Securing Sensitive Information in the Big Data World

Securing Sensitive Information in the Big Data World
Securing Sensitive Information in the Big Data World
The last year have seen a lot of improvements in big data security.  Some are available natively as part of the Apache framework and various Hadoop distributions.  Different distributions have different levels of security capability.  While additional security is offered through distribution-neutral software solutions, like Informatica Data Security.  Let’s review the following security categories and the available solutions:

    • Sensitive data discovery & classification
    • Analysis of sensitive data proliferation
    • Authentication
    • Authorization
    • Advanced data protection
    • Auditing
    • Sensitive Data Risk Analyticsry & Classification

Sensitive Data Discovery & Classification

Informatica Secure@Source  automates the discovery and classification of sensitive data on Hive.  Secure@Source also identifies the protection status of the data.

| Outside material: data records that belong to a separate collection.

theorem witness_StraySyncSwallowsFrame :
    (State.resetWith (config 2 true)).Inv ∧ (State.resetWith (config 2 true)).StartsInSync ∧
    2 ≤ (State.resetWith (config 2 true)).cfg.cap.val := ⟨inv_resetWith _, .inl rfl, by decide⟩

theorem witness_ExampleConfigResponseIsRejectedByDecoder :
    (State.resetWith (config 3 true)).Inv ∧ (State.resetWith (config 3 true)).StartsInSync ∧
    3 ≤ (State.resetWith (config 3 true)).cfg.cap.val := ⟨inv_resetWith _, .inl rfl, by decide⟩

theorem witness_AcceptedFramesAreBounded :
    (opened true []).Inv ∧ (opened true []).StartsInSync ∧ ∃ u,
      exec (.ingest [0xAA, 2, 0, 2, 0xAA, 0, 0, 0]) (opened true []) = .next u ∧
      u.events = (opened true []).events ++ [.accepted ⟨2, 0, []⟩, .accepted ⟨0, 0, []⟩] :=
  ⟨inv_opened _ _, .inl (by decide), _, rfl, by decide⟩

theorem witness_IngestFrame : ∃ u, exec (.ingest [0xAA, 2, 0, 3]) (opened true []) = .next u := ⟨_, rfl⟩

/-- k is the length of the one accepted frame. -/
theorem witness_PayloadTailIsKept :
    (opened true []).Inv ∧ ∃ u, exec (.ingest [0xAA, 7, 1, 9, 17]) (opened true []) = .next u ∧
      u.events = (opened true []).events ++ [.accepted ⟨7, 1, [9]⟩] ∧
      ∀ c ∈ acceptedIn [.accepted ⟨7, 1, [9]⟩], c.length.toNat ≤ 1 := ⟨inv_opened _ _, _, rfl, by decide, by decide⟩

theorem witness_PollTakesReadyCommand :
    (pending []).slot.unread = true ∧ State.reset.slot.unread = false ∧ State.reset.IsReset Config.hardware :=
  ⟨by decide, rfl, isReset_resetWith _⟩

/-- No POLL, and two of them, with and without a Command ready. -/
theorem witness_RepeatedPollIsIdempotent :
    (pending []).requests = List.replicate 0 (encode .application .poll) ++ [] ∧
    (pending [.poll, .poll]).requests = List.replicate 2 (encode .application .poll) ++ [] ∧
    (pending [.poll, .poll]).slot.unread = true ∧ 2 = 1 + 1 ∧
    (State.reset.withFetchWord 48 1).requests = List.replicate 1 (encode .application .poll) ++ [] ∧
    (State.reset.withFetchWord 48 1).slot.unread = false := ⟨rfl, rfl, by decide, rfl, by decide, rfl⟩

theorem witness_PollReturnsNewestCommand :
    let s : State := { State.resetWith (config 4 true) with
      requests := [encode .receive (.ingest [0xAA, 2, 0, 2])] }
    s.IsReset (config 4 true) ∧ ∃ t, SafeRun 1 s t :=
  ⟨by constructor <;> simp [State.resetWith],
    _, safeRun_one (a := .receive) (i := .ingest [0xAA, 2, 0, 2]) rfl (by decide) rfl⟩

theorem witness_PolledCommandIsOneAcceptedFrame :
    (pending []).Inv ∧ (pending []).MailboxOk ∧ (pending []).slot.unread = true :=
  ⟨inv_pending _, mailboxOk_pending _, by decide⟩

theorem witness_PollNeverChangesDecoding :
    ∃ p u v, exec .poll (opened false [0xAA, 2]) = .next p ∧
      exec (.ingest [0, 2]) (opened false [0xAA, 2]) = .next u ∧ exec (.ingest [0, 2]) p = .next v := by
  obtain ⟨_, e⟩ | ⟨_, e⟩ := exec_poll_cases (opened false [0xAA, 2]) <;> exact ⟨_, _, _, e, rfl, rfl⟩

theorem witness_ResetDecoderWritesDecStateOnly :
    (opened true []).dec.state = .awaitingSync ∧ (opened true []).cfg.resetOnDelivery = true ∧
    (State.resetWith (config 4 false)).IsReset (config 4 false) ∧ (config 4 false).resetOnDelivery = false :=
  ⟨by decide, by decide, isReset_resetWith _, rfl⟩

theorem witness_CurrentSetIsTransmitted : State.reset.cfg.curSetType = 0x05 := rfl

theorem witness_TransmittedFrameShape :
    (∃ index v, Instr.encConfigResponse 0xFF 0xFFFFFFFF = .encConfigResponse index v) ∧
    ∃ v, Instr.encCurrentSet 0 = .encCurrentSet v := ⟨⟨_, _, rfl⟩, ⟨_, rfl⟩⟩
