-- ==== Sys2Proof/Syntax.lean ====
section
/-! DEFINITION. The steps of the ATK-9120: one constructor of Instr per row of spec/opcode_table.json. Encoded
instructions carry their decoded operands (Opn); steps of engines, homes, desk and host carry what names them. -/

namespace Sys2Proof

/-- The decoded operands of an encoded instruction, one record for every form (R22 to R34). A base form is held as
the extended form it stands for (R5), with the fields the form does not carry at zero; `len` and `pre` say which form it was. -/
structure Opn where
  /-- END (R22). -/
  e : Bool
  /-- LEN: 0 base, 1 base and literal, 2 extended, 3 extended and literal (R22). -/
  len : BitVec 2
  /-- A prefix word stands before the base word (R32), and its SB bit. -/
  pre : Bool
  sb : Bool
  /-- FN and the modifiers (R25, R26). A MEM base form has AK in mods[3] and SZ in mods[2:0]; SYS base fields that the
  extended form keeps in the modifiers stand there too. -/
  fn : BitVec 8
  mods : BitVec 13
  /-- Register fields D, A, B, C (R25). -/
  d : BitVec 11
  a : BitVec 11
  b : BitVec 11
  c : BitVec 11
  /-- Mask predicate, its negation, and zeroing (R30). A branch has PRED and NEG here (R83, R85, R383). -/
  mp : BitVec 4
  mn : Bool
  zm : Bool
  rm : BitVec 3
  la : BitVec 4
  ty : BitVec 4
  xf : BitVec 3
  /-- The literal, the sign-extended immediate or byte offset, a count or a code (R24). -/
  imm : W64
  deriving DecidableEq, Repr

/-- A letter: the 32-byte header of R185, the bytes after it, and the trailer fields of R220. -/
structure Letter where
  pm : W64
  tpkg : BitVec 14
  tpa : BitVec 40
  sp : Bool
  data : W64
  aux : W16
  ty : BitVec 4
  sz : BitVec 3
  aof : Bool
  step : W16
  world : Bool
  ush : BitVec 6
  op : BitVec 8
  /-- A reserved field of the header or trailer is non-zero. -/
  rsv : Bool
  body : List Byte
  rtag : W32
  member : BitVec 12
  elem : W32
  /-- AGE (R185, R186): 0 in a copy that leaves. REPLY_RECEIVE takes it from here, the steps of requests and of other letters as their own. -/
  age : BitVec 8
  deriving DecidableEq, Repr

/-- A ring segment (R358, R360). -/
structure Segment where
  group : Nat
  seq : W32
  chunk : Nat
  seg : Nat
  nmem : Nat
  nchunk : Nat
  /-- An all-gather segment holds complete values. -/
  complete : Bool
  /-- SAT [0], NAN [1], INF+ [2], INF- [3]. -/
  marks : BitVec 4
  vals : List W64
  deriving DecidableEq, Repr

/-- The assignment of worlds by the security firmware (R406): secure cores, secure queues and groups, secure ranges of device memory
(first address, first beyond), and the secure save pools of dies 0 to 3 (R387: first granule of 64 KiB, granules; none of size 0). -/
structure Worlds where
  cores : List Nat
  queues : List Nat
  groups : List Nat
  ranges : List (Nat × Nat)
  pools : List (Nat × Nat)
  deriving DecidableEq, Repr
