/-- A core. -/
structure Core where
  world : Bool
  gen : W32
  seq : Nat
  /-- Tag table: valid keys by physical slot (R155), and slots from most to least recently named (R156). -/
  tags : Sparse (Option W64)
  named : List Nat
  mx : List MxJob
  /-- Accumulator file, keyed tile * 4096 + row * 64 + column (R59). -/
  acc : Sparse (BitVec 40)
  fcache : Sparse (List Byte)
  icache : Sparse (List Byte)
  /-- Location cache (R351): descriptor physical key, expert, LOC. -/
  loc : List (Nat × Nat × W64)
  holes : List Pigeon
  tray : List Event
  drops : W32
  /-- Control core (R334): 0 IDLE, 1 RUN, 2 HALT; owner team; class, cause and program counter of the halt (R338). -/
  cst : Nat
  owner : Nat
  hcls : Nat
  hcause : Nat
  hpc : W64
  /-- Range cache: up to 4 address spaces; TLB: up to 256 leaf translations (R164). -/
  rcache : List RangeCopy
  tlb : List Xlat
  deriving DecidableEq, Repr

def Core.reset : Core :=
  ⟨false, 0, 0, [], [], [], [], [], [], [], [], [], 0, 0, 0, 0, 0, 0, [], []⟩

/-- A die. -/
structure Die where
  regions : Sparse (Option Region)
  /-- Postmark table: postmark and the time it was entered (R187). -/
  marks : Sparse (Option Nat)
  /-- Sequence counters of copy engines 0 to 7 and of the neighbour engine (8). -/
  seqs : Sparse Nat
  jobs : List NbrJob
  grants : W32
  hold : Bool
  temp : Nat
  /-- Watts of the desk's share not yet given out since the last division of power (R409). -/
  share : Nat
  /-- Second-level TLB: up to 65,536 leaf translations; walker cache (R164). -/
  tlb2 : List Xlat
  wcache : List TableCopy
  deriving DecidableEq, Repr

def Die.reset : Die := ⟨[], [], [], [], 0, false, 0, 0, [], []⟩

/-- A launch queue (R309). -/
structure Queue where
  base : W64
  ctl : W64
  tail : W64
  head : W32
  /-- When the head record was first observed (R310). -/
  seen : Option Nat
  deriving DecidableEq, Repr

def Queue.reset : Queue := ⟨0, 4, 0, 0, none⟩

/-- The launch desk's other registers (R165, R387, R400). -/
structure Desk where
  astbase : W64
  fqbase : W64
  fqsize : W64
  fqtail : W32
  fqhead : W32
  tlbinva : W64
  tlbinvc : W64
  stqbase : W64
  stqsize : W64
  stqtail : W32
  stqhead : W32
  elbase : W64
  elsize : W64
  eltail : W32
  elhead : W32
  /-- Save pools, keyed 0 to 3 and, secure, 4 to 7: base word and size (R387). -/
  svbase : Sparse W64
  svsize : Sparse W64
  /-- Records waiting for space in the fault, stop and error queues (R165, R387, R400). -/
  fqwait : List (List Byte)
  stqwait : List (List Byte)
  elwait : List (List Byte)
  fid : W32
  sid : W32
  deriving DecidableEq, Repr

def Desk.reset : Desk :=
  ⟨0, 0, 6, 0, 0, 0, 0, 0, 6, 0, 0, 0, 6, 0, 0, [], [], [], [], [], 0, 0⟩

/-- A bundle in a frame: its number, where its part of the frame lies (R391), and the bundle as it was saved, which gives what the
layout has no place for. -/
structure SavedPart where
  bnum : Nat
  addr : Nat
  b : Bundle
  deriving DecidableEq, Repr

/-- Evicted or halted work (R317, R384, R390): a whole team, or one bundle of a team that stays. -/
structure Frame where
  whole : Bool
  key : Nat
  addr : Nat
  size : Nat
  die : Nat
  secure : Bool
  grid : Nat
  order : Nat
  /-- Halt identifier of a halted team. -/
  sid : Option W32
  parts : List SavedPart
  /-- Of a whole team: the team, its filed threads, and its scratchpad slots from most to least recently named (R156). -/
  team : Option Team
  filed : List Filed
  named : List Nat
  deriving DecidableEq, Repr

/-- A chunk of a collective that has fired here (R358). Values are WX64 integers or encodings, by element. -/
structure Chunk where
  idx : Nat
  port : Nat
  own : List W64
  /-- Marks of each segment (R360). -/
  marks : List (BitVec 4)
  /-- The destination's pieces and the arrival word. -/
  dst : List (Nat × Nat)
  arr : Option Nat
  /-- Segments received, and since when the next one is awaited. -/
  rx : Nat
  since : Nat
  /-- The address space and virtual spans of its source and destination (R166). -/
  asid : Nat
  spans : List (Nat × Nat)
  deriving DecidableEq, Repr

/-- A collective instance on this package (R358 to R365). `st` 1 pending, 2 running, 3 done, 4 aborted. -/
structure Inst where
  group : Nat
  seq : W32
  st : Nat
  cause : Nat
  marks : BitVec 4
  nchunk : Nat
  /-- The die that holds the destination of the chunks fired (R356). -/
  home : Option Nat
  /-- Elements of a chunk, and the binding's word at 280: OP, SFMT, OFMT, E, ARR. -/
  n : Nat
  bind : Nat
  written : Nat
  chunks : List Chunk
  /-- Segments that came before their chunk fired. -/
  early : List Segment
  /-- Ring traffic sent and not acknowledged. -/
  unacked : Nat
  /-- Tree neighbours whose answer is awaited, who to answer then, and collective operations (bundle, operation) that then complete. -/
  awaiting : List Nat
  answer : Option Nat
  ops : List (Nat × Nat)
  deriving DecidableEq, Repr

/-- A group entry (R353). -/
structure Group where
  gctl : W64
  gring : W64
  gtree : W64
  cur : W32
  av : Bool
  last : W32
  aborts : W32
  stale : W32
  deriving DecidableEq, Repr

def Group.reset : Group := ⟨0, 0, 0, 0, false, 0, 0, 0⟩

/-- A message that has left this package for another (R188, R190, R358, R364). -/
inductive Sending where
  | letter (l : Letter)
  | ack (peer : Nat) (pm : W64) (status : Nat)
  | settle (peer die : Nat) (pm : W64)
  | segment (peer : Nat) (s : Segment)
  | abort (peer group : Nat) (seq : W32) (cause : Nat)
  | answer (peer group : Nat) (seq : W32)
  /-- The acknowledgement of a ring segment (R362). -/
  | ringAck (peer group : Nat) (seq : W32)
  /-- A CXL.io error message (R400), and the completion or data of a host access (R398, R403). -/
  | error
  | wrote
  | data (b : List Byte)
  deriving DecidableEq, Repr

/-- The machine that runs programs: everything but boot, identity and power. -/
structure Mach where
  clk : Nat
  pkg : Nat
  free : Nat
  nextOp : Nat
  dev : Sparse Byte
  host : Sparse Byte
  scratch : Sparse Byte
  linkUp : Bool
  desk : Desk
  queues : Sparse Queue
  grids : Sparse (Option Grid)
  nextGrid : Nat
  teams : Sparse (Option Team)
  bundles : Sparse (Option Bundle)
  runs : Sparse (Option Run)
  cores : Sparse Core
  dies : Sparse Die
  ops : List Op
  later : List Later
  /-- Releases performed early, whose scope still waits (R174). -/
  early : List Early
  copies : List Copy
  sent : List Sent
  /-- Postmarks whose letters have gone from `sent`, with the time until which their number is not used again (R19). -/
  spent : List (W64 × Nat)
  wire : List Wire
  /-- Acknowledgements and settle notices in flight inside the package. -/
  acks : List (W64 × Nat)
  settles : List (Nat × W64)
  out : List Sending
  frames : List Frame
  groups : Sparse Group
  insts : List Inst
  fence : Sparse W64
  /-- Secure ranges of device memory, first address and one beyond the last (R406). -/
  ranges : List (Nat × Nat)
  /-- The MODEL's own field: 64-byte lines of device memory that an uncorrectable error has struck (R400; log 5). -/
  bad : List Nat
  deriving DecidableEq, Repr

/-- Boot, identity, mailbox and power (R402 to R409). -/
structure Boot where
  state : Nat
  cause : Nat
  svn : W32
  pkgV : Bool
  secviol : W32
  mbBusy : Bool
  mbErr : Bool
  mbCode : Nat
  nonce : List Byte
  report : List Byte
  worlds : Worlds
  pwrlim : Nat
  pwrnow : Nat
  /-- Every clock has stopped (R409). -/
  stopped : Bool
  /-- The fused SVN counter and the CXL Memory_Active indication (R402). -/
  fuse : W32
  memActive : Bool
  /-- Time of the last division of power (R409). -/
  divided : Nat
  deriving DecidableEq, Repr

/-- What moves in a turn: the run of a quadrant's issue slot, an event, or the world outside. -/
inductive Move where
  | issue (q : Nat)
  | event (i : Instr)
  /-- An uncorrectable error strikes the line of device memory that holds this byte (R400). -/
  | damage (pa : Nat)
  /-- The host writes its own memory, which holds launch queues, fault and stop queues and what programs share with it (R309, R395). -/
  | hostStore (pa : Nat) (data : List Byte)
  deriving DecidableEq, Repr

/-- One turn of the agenda: cycles that pass, and what moves. -/
structure Turn where
  cycles : Nat
  move : Move
  deriving DecidableEq, Repr

structure State where
  agenda : List Turn
  /-- The quadrant whose run issues next. -/
  focus : Nat
  boot : Boot
  mach : Mach
  deriving DecidableEq, Repr

/-- Why the machine stops. -/
inductive Fault where
  /-- Raised by step: a sensor reached 115 degrees and every clock has stopped until package reset (R409). Safe. -/
  | clocksStopped
  deriving DecidableEq, Repr

/-- Why an instruction has no meaning in a state. -/
inductive Refusal where
  /-- Raised by an arm of exec whose instruction is not modelled yet. Safe. -/
  | notModelled (mnemonic : String)
  /-- Raised by the meaning of an encoded instruction where no bundle or control core holds the issue slot in focus, so
  that there is nothing that issues it. A step never asks for it. Safe. -/
  | noIssuer
  deriving DecidableEq, Repr

def Regs.reset : Regs := ⟨[], [], [], [], [], 0, 0, 0⟩

def TrapRegs.reset : TrapRegs := ⟨0, 0, 0, 0, 0, 0, 0, []⟩

/-- A bundle at start, without lanes (R308, R376). -/
def Bundle.start (team bnum : Nat) : Bundle :=
  ⟨team, bnum, [], .reset, .reset, none, [], [], [], none, 0, 0, none, none, none, false, false, false, false, [],
   none, none, []⟩

def Mach.reset : Mach :=
  ⟨0, 0, 0, 0, [], [], [], true, .reset, [], [], 0, [], [], [], [], [], [], [], [], [], [], [], [], [], [], [], [], [], [], [], [], []⟩

def Boot.reset : Boot := ⟨0, 0, 0, false, 0, false, false, 0, [], [], ⟨[], [], [], [], []⟩, 4200, 0, false, 0, false, 0⟩

/-- The package right after reset (R402). -/
def State.reset : State := ⟨[], 0, .reset, .reset⟩

end Sys2Proof.Machine
end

Analysis of Sensitive Data Proliferation

Informatica Secure@Source analyzes sensitive data proliferation through Informatica Big Data Integration and Management in and out Hive.  In the future, it will also integrate proliferation information from Cloudera Navigator.  With more sensitive data proliferation, the threat surface increases and the higher the risk of sensitive data breach and potential exposure.


Authentication on Hadoop is generally delivered through Kerberos.  In addition, Apache Knox provides centralized authentication for Hadoop services.  It integrates with LDAP, Active Directory, and Identity Management / Cloud Single-Sign On providers.  It covers Hive, Hbase, HDFS, Oozie, and Hcat services.


There are multiple layers and levels of authorization available on Hadoop.  Service level authorization is delivered by Apache Knox.  Apache Sentry (still in incubation) provides Role-based Access Control at the server, database, table, and view levels (select, insert, transform operations) for Hive and Impala.  Cloudera also just introduced RecordService (in beta) for fine grained (row and column-level permissions) unified access control enforcement across storage frameworks including HDFS and HBase and compute frameworks including Spark, MapReduce, Hive, and Impala.   RecordService enforces security on the read path and leverages existing Apache Sentry permissions.  Apache Ranger also provides central policy management to control access to files, folders, databases, tables, or columns on HDFS, Hive, and Hbase, with Knox, Solr, Kafka, and Yarn.  Ranger supports multiple authorization methods, including Role-based Access Control (RBAC), and Attribute-based Access Control (ABAC).

Advanced Protection

Cloudera offers file-systems based encryption to secure data on HDFS files, HBase records, Hive metadata, and audit logs (both at rest and in transmission) as part of Navigator.  Secure key management is available as part of Cloudera Security.

Hortonworks offers HDFS data encryption and key management system through Apache Ranger.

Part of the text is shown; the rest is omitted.